theorem witness_ErrorsArePrecise : runCommand 0x10312000 State.reset = .next (raise .noField State.reset) ∧
    (raise .noField State.reset).err ≠ .ok ∧
    runCommand 0x10312000 { State.reset with pending := [] } = .next (raise .noField State.reset) := ⟨rfl, by decide, rfl⟩
theorem witness_ErrorsFollowThePriority :
    exec (.pow 3 1 2) (two 6 0xFFFFFFFF State.reset) = .next (raise .noField (two 6 0xFFFFFFFF State.reset)) ∧
    (two 6 0xFFFFFFFF State.reset).fv = false ∧ (readReg (two 6 0xFFFFFFFF State.reset) 2).getLsbD 31 = true ∧
    decode 0x12312001 = .illegal .nonzeroUnusedField ∧
    runCommand 0x12312001 State.reset = .next (raise .illegalCommand State.reset) ∧
    decode 0x12312000 = .cmd (.pow 3 1 2) ∧
    (0x40 ≤ (0x43 : Fin 256).val ∧ (0x43 : Fin 256).val ≤ 0x43 ∧ ¬((0x43 : Fin 256) = 0x40 ∧ 4 = 4)) ∧
    ¬((0x40 : Fin 256) = 0x40 ∧ 2 = 4) :=
  ⟨rfl, rfl, by decide, by decide, rfl, by decide, by decide, by decide⟩
theorem witness_OnlyTheDestinationIsWritten :
    exec (.bitlen 2 1) State.reset = .next (complete 2 0 State.reset) ∧ destination (.bitlen 2 1) ≠ some 1 := ⟨rfl, by decide⟩
theorem witness_GcdWrittenOnlyByInv :
    (∃ t, exec (.inv 2 1) field4 = .next t ∧ field4.fv = true ∧ FieldRecordOk field4) ∧
    (∃ t, exec (.setdeg 4) field4 = .next t ∧ ¬ ∃ rd rs1, Instr.setdeg 4 = .inv rd rs1) ∧
    (∃ t, exec (.inv 2 1) State.reset = .next t ∧ t.err ≠ .ok) ∧
    (∃ t, step { field4 with pending := .memRead 0x54 4 :: [] } = .next t ∧ windowReg 0x54 = some .gcd) ∧
    (∃ t, runCommand 0 field4 = .next t ∧ (¬ ∃ rd rs1, decode 0 = .cmd (.inv rd rs1)) ∧ t.err ≠ .ok) ∧
    (∃ t, step { field4 with pending := [.memWrite 0x3C 4 1] } = .next t) :=
  ⟨⟨_, rfl, rfl, field4_ok.1⟩, ⟨_, rfl, fun ⟨_, _, h⟩ => Instr.noConfusion h⟩, ⟨_, rfl, by decide⟩, ⟨_, rfl, by decide⟩,
    ⟨_, rfl, by decide, by decide⟩, ⟨_, rfl⟩⟩
theorem witness_StatusDescribesTheLastCommand :
    (∃ t, runCommand 0x13210000 field4 = .next t ∧ decode 0x13210000 = .cmd (.inv 2 1)) ∧
    (∃ t, runCommand 0x01000018 State.reset = .next t) ∧
    (∃ t, runCommand 0x14210000 field4 = .next t ∧ decode 0x14210000 = .illegal .unassignedOpcode) ∧
    { field4 with err := .noField, di := false } ≠ { field4 with err := .ok, di := true } ∧
    { { field4 with err := .noField, di := false } with err := .ok, di := false } =
      { { field4 with err := .ok, di := true } with err := .ok, di := false } :=
  ⟨⟨_, rfl, by decide⟩, ⟨_, rfl⟩, ⟨_, rfl, by decide⟩, by decide, rfl⟩
theorem witness_ResultsArePure :
    ∃ s s' t t' : State, s ≠ s' ∧ s.fv = s'.fv ∧ s.degree = s'.degree ∧ s.order = s'.order ∧ s.modulus = s'.modulus ∧
      (∀ r ∈ sources (.add 3 1 2), readReg s r = readReg s' r) ∧ exec (.add 3 1 2) s = .next t ∧
      exec (.add 3 1 2) s' = .next t' ∧ t.err = .ok ∧ destination (.add 3 1 2) = some 3 :=
  ⟨two 6 3 field4, writeReg 5 9 (two 6 3 field4), _, _, by decide, rfl, rfl, rfl, rfl, by decide, rfl, rfl, rfl, rfl⟩
theorem witness_EveryStepKeepsTheInvariant :
    Inv (field4.withFetchWord 32 0x01000018) ∧ ∃ t, step (field4.withFetchWord 32 0x01000018) = .next t :=
  ⟨field4_ok.2.2, _, rfl⟩

/-- Every clause at an offset, the registers at both ends. -/
theorem witness_ReadsReturnTheRegisters :
    ((0x00 : Fin 256).val = 4 * (0 : Reg).val ∧ (0x3C : Fin 256).val = 4 * (15 : Reg).val) ∧
    (0x100 : Word) = (errCode field4.err).zeroExtend 32 ||| (flagWord field4.di <<< 4) ||| (flagWord field4.fv <<< 8) ∧
    (4 : Word).toNat = field4.degree.toNat ∧ (0x10 : Word).toNat = field4.order.toNat ∧
    (0x13 : Word).toNat = field4.modulus.toNat ∧ (0 : Word).toNat = field4.gcd.toNat := by decide
theorem witness_RegisterWritesReplace :
    (0x00 : Fin 256).val = 4 * (0 : Reg).val ∧ (0x3C : Fin 256).val = 4 * (15 : Reg).val := by decide
theorem witness_IllegalTransactionsAreRefused :
    ¬ LegalTransaction (.memRead 0x58 4) ∧ ¬ LegalTransaction (.memRead 0x40 4) ∧ ¬ LegalTransaction (.memRead 0x05 4) ∧
    ¬ LegalTransaction (.memRead 0x04 2) ∧ ¬ LegalTransaction (.memWrite 0x44 4 0) ∧
    LegalTransaction (.memRead 0x54 4) ∧ LegalTransaction (.memRead 0x00 4) ∧ LegalTransaction (.memWrite 0x40 4 0) := by
  simp only [LegalTransaction]; decide
theorem witness_AccessorsReadTheFieldRecord :
    (FieldRecordOk State.reset ∧ State.reset.fv = false) ∧ (FieldRecordOk field4 ∧ field4.fv = true) := by decide
theorem witness_ReadAfterRegisterWrite :
    (0x3C : Fin 256).val = 4 * (15 : Reg).val ∧ (0x00 : Fin 256).val = 4 * (0 : Reg).val ∧ (0 : Reg) ≠ 15 := by decide
theorem witness_ByteLanesAreLittleEndian :
    busRead (0x54 : Fin 256).val 4 field4 = .data 0 ∧ busRead (0x44 : Fin 256).val 4 field4 = .data 0x100 := by decide
theorem witness_RunsCompose :
    Host.Core.run core [HostAction.reset].length { field4 with pending := [.reset] } = .next State.reset := rfl
theorem witness_ProgramsOfAFixedListRunTheList :
    (∀ a ∈ [HostAction.memRead 0 4, .memWrite 0 4 1], a ≠ .reset) ∧ State.reset.pending = [] := by decide
theorem witness_IrredMeetsItsConstraints : (1 ≤ 1 ∧ 1 ≤ 24) ∧ (1 ≤ 24 ∧ 24 ≤ 24) := by decide
theorem witness_EveryLegalTableIsATable :
    (∀ m, 1 ≤ m → m ≤ 24 → bitlen (exampleEntry m) = m + 1 ∧ NoProperFactor (exampleEntry m)) ∧ exampleEntry 4 = 0x13 :=
  ⟨fun _ h1 h2 => exampleEntry_ok h1 h2, rfl⟩

end Sys2Proof.Tests
end

section
/-! Results of commands on two states (spec/00_scope.md R10): a command that starts from the same field record and the same
source operands ends with the same result. Each shared operation is compared once, each command is then read off its form. -/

============================================================

* **Exercise details**
List, from the entries above, every line in which the word "ends" shows up.

* **Solution below**
/-- Every clause at an offset, the registers at both ends. -/
source operands ends with the same result. Each shared operation is compared once, each command is then read off its form. -/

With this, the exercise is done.